Perhaps what is confusing Mr. Wallace is this: It is true that you cannot interfere with the rights of a copyright holder without his/her permission. Mr. Wallace, I believe, views the GPL as interference by one party (the licensor) with the copyrights of another party (the licensee) because the license is conditioned upon the licensee taking certain actions regarding his copyrights. He presents the following alleged conundrum: Either the second party (licensee) is agreeing to this interference, in which case the GPL cannot be a unilateral permission since now we have two parties agreeing with each other (sounds like a contract); or, the second party (licensee) is not agreeing to this interference in which case the GPL is not valid because it is a violation of copyright law. (Mr. Wallace ignores the issue of whether or not a valid contract has been formed under the first scenario.) The answer to Mr. Wallace's purported conundrum is this: The second party is consenting to the interference by fulfilling the condition of the unilateral permission, but merely fulfilling such a condition does not change the nature of the unilateral permission as unilateral.

Re: Mr. Wallace's quotations from IBM's amended counterclaims, IBM's reference to the GPL as a "public agreement" cast in a "binding legal form," has nothing to do with the characterization of the GPL as a unilateral permission. It has been a common and unchallenged legal practice for countless years for copyright holders who wish to donate their copyrights to the public to do so by unilateral permission, generally in the form of a notice contained in the copyrighted work to that effect. Members of the public can "agree" or not "agree" to accept the permission by copying or not copying the proffered work. This is what IBM is talking about when it refers to a "public agreement" cast in a "binding legal form" and, yes, they are talking about copyright permissions. That is the subject, is it not?

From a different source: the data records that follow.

-- ==== Sys2Proof/Machine/StorageEnd.lean ====
section
/-! DEFINITION. How storage jobs end (Chapter 9): results of reads, appends and admin work, back-end completions, a port that
fails, attach and detach, the commands abandoned, and what settles after each command. -/

namespace Sys2Proof.Machine

/-- The block found at an offset of a read; one the SSD did not return is unreadable. -/
def Job.blockAt (j : Job) (i : Nat) : BlockRead :=
  ((j.found.find? fun f => f.1 == i).map (·.2)).getD ⟨false, [], []⟩

/-- What a READ or VERIFY found (R256): the outcome of each block in order. -/
def State.readOutcomes (s : State) (j : Job) : List (Nat × BlockOutcome) :=
  let owner := ((s.ns? j.ns).map (·.owner)).getD 0
  (List.range j.blocks).map fun i => (i, blockOutcome owner j.ns (j.first + i) (j.blockAt i))

/-- The results of a READ or VERIFY (R256): status, RESULT0, RESULT1. -/
def readResult (l : List (Nat × BlockOutcome)) : Status × Nat × Nat :=
  let bad := l.find? fun x => x.2 == .unreadable
  let fail := l.find? fun x => x.2 == .failing
  let nf := (l.filter fun x => x.2 == .failing).length
  let nu := (l.filter fun x => x.2 == .unwritten).length
  let r1 := min 4095 nf * 4096 + min 4095 nu
  match bad, fail with
  | some x, _ => (.mediaError, x.1, r1)
  | none, some x => (.checkMismatch, x.1, r1)
  | none, none => (.ok, 0xFFFFFFFF, r1)

/-- A READ or VERIFY has ended (R256, Tables 9-6 and 9-12). -/
def State.readFinish (s : State) (j : Job) (n q t : Nat) : State :=
  let l := s.readOutcomes j
  let (st, r0, r1) := readResult l
  let nf := (l.filter fun x => x.2 == .failing).length
  let first := ((l.find? fun x => x.2 == .failing).map (·.1)).getD 0
  let s := if st = .mediaError then
      ((s.mediaError j.port).mediaErrorOf n).logSrc 100 .error Status.mediaError.code (leBytes 1 j.ns ++ zeros 3 ++ leBytes 8 (j.first + r0))
    else s
  let s := if nf = 0 then s else
      ((((s.withNs j.ns fun x => { x with mismatches := x.mismatches + nf }).dadd (blk n 0x19) 4 nf).event 101).logSrc 101 .error
        Status.checkMismatch.code (leBytes 1 j.ns ++ zeros 3 ++ leBytes 8 (j.first + first)))
  if j.op = 0x45 then s.storEnd n q t st r0 r1
  else
    match s.ctx? n q t with
    | none => s
    | some c =>
      let data := (l.map fun x => blockData x.2 (j.blockAt x.1)).flatten
      let (s, bad) := s.scatter n (descAt c.entry 16) 0 j.lists data
      match bad with
      | some e => s.storEnd n q t e
      | none =>
        ((s.dadd (blk n 0x19) 2 data.length).portBytes j.port 9 data.length).storEnd n q t st r0 r1

/-- The status of a write or a job without data: OK, or MEDIA_ERROR with its counters. -/
def State.plainFinish (s : State) (j : Job) (n q t : Nat) (bytes r0 r1 : Nat) : State :=
  if j.failed then ((s.mediaError j.port).mediaErrorOf n).storEnd n q t .mediaError
  else ((s.dadd (blk n 0x19) 3 bytes).portBytes j.port 9 bytes).storEnd n q t .ok r0 r1

/-- A port's STATE changed. -/
def State.portTo (s : State) (p st : Nat) : State := s.withPort p fun x => { x with st := st }

/-- A port takes an attach's end: RESULT0 of SSD_ATTACH is its state (Table 9-7). -/
def State.attachEnd (s : State) (p st : Nat) : State :=
  let t := (s.port p).attach
  let s := s.withPort p fun x => { x with st := st, attach := none, recovering := false }
  match t with
  | some tag => s.storEnd 0 0 tag .ok st
  | none => s

/-- Step 6 of Table 9-2: state 2, event 96. -/
def State.portReady (s : State) (p : Nat) : State := (s.attachEnd p 2).event 96

/-- A recovering port whose work of step 5 has ended is ready. -/
def State.recoverySettle (s : State) (p : Nat) : State :=
  if (s.port p).st = 1 ∧ (s.port p).recovering ∧ !s.stor.jobs.any (fun j => j.port == p && j.owner == .service) then s.portReady p
  else s

/-- SSD_PREPARE's end (R244, R245). -/
def State.prepareFinish (s : State) (j : Job) (n q t : Nat) : State :=
  if j.failed then s.plainFinish j n q t 0 0 0
  else
    let md := ((s.port j.port).ident.map (·.metadataBytes)).getD 0
    let mode := if 8 ≤ md then 1 else 2
    let was := (s.port j.port).st
    let s := s.withStor fun x => { x with ns := x.ns.keep fun _ y => y.port != j.port }
    let s := s.withPort j.port fun x => { x with mode := mode, st := 2 }
    let s := if was = 2 then s else s.event 96
    s.storEnd n q t .ok 0 mode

Finally, Mr. Wallace's discussion of federal preemption is not applicable. Certainly, federal law preempts state law if there is a conflict. However, there is no conflict here, and the FSF's use of a euphemism "copyleft" does not somehow create a conflict in laws where one does not otherwise exist. The GPL is founded and can only exist on the basis of copyright law and the rights of authors to do what they want with their own work and to condition licenses to others as they see fit. There is no conflict, merely the fear of the uniformed when encountering a new exercise of freedom and rights granted by the same laws that have governed us for almost a century.

As an aside to Mr. Wallace's comments, I believe that the GPL functions as either a unilateral permission or a contract, depending upon how it is being implemented by any given party. So, for example, if a company offers you an online download of Linux and asks you to click an "I agree" button acknowledging that the download of Linux you are about to receive is subject to the GPL (and you have been given an opportunity to read the GPL before clicking), and you click, seems to me you've just entered a binding agreement called the GPL no different from a Microsoft EULA effected in the same way. By contrast, simply placing the GPL in a tarball with the code in my mind falls squarely into the category of "unilateral permission." I see no conflict here - merely a difference in administration, both equally effective.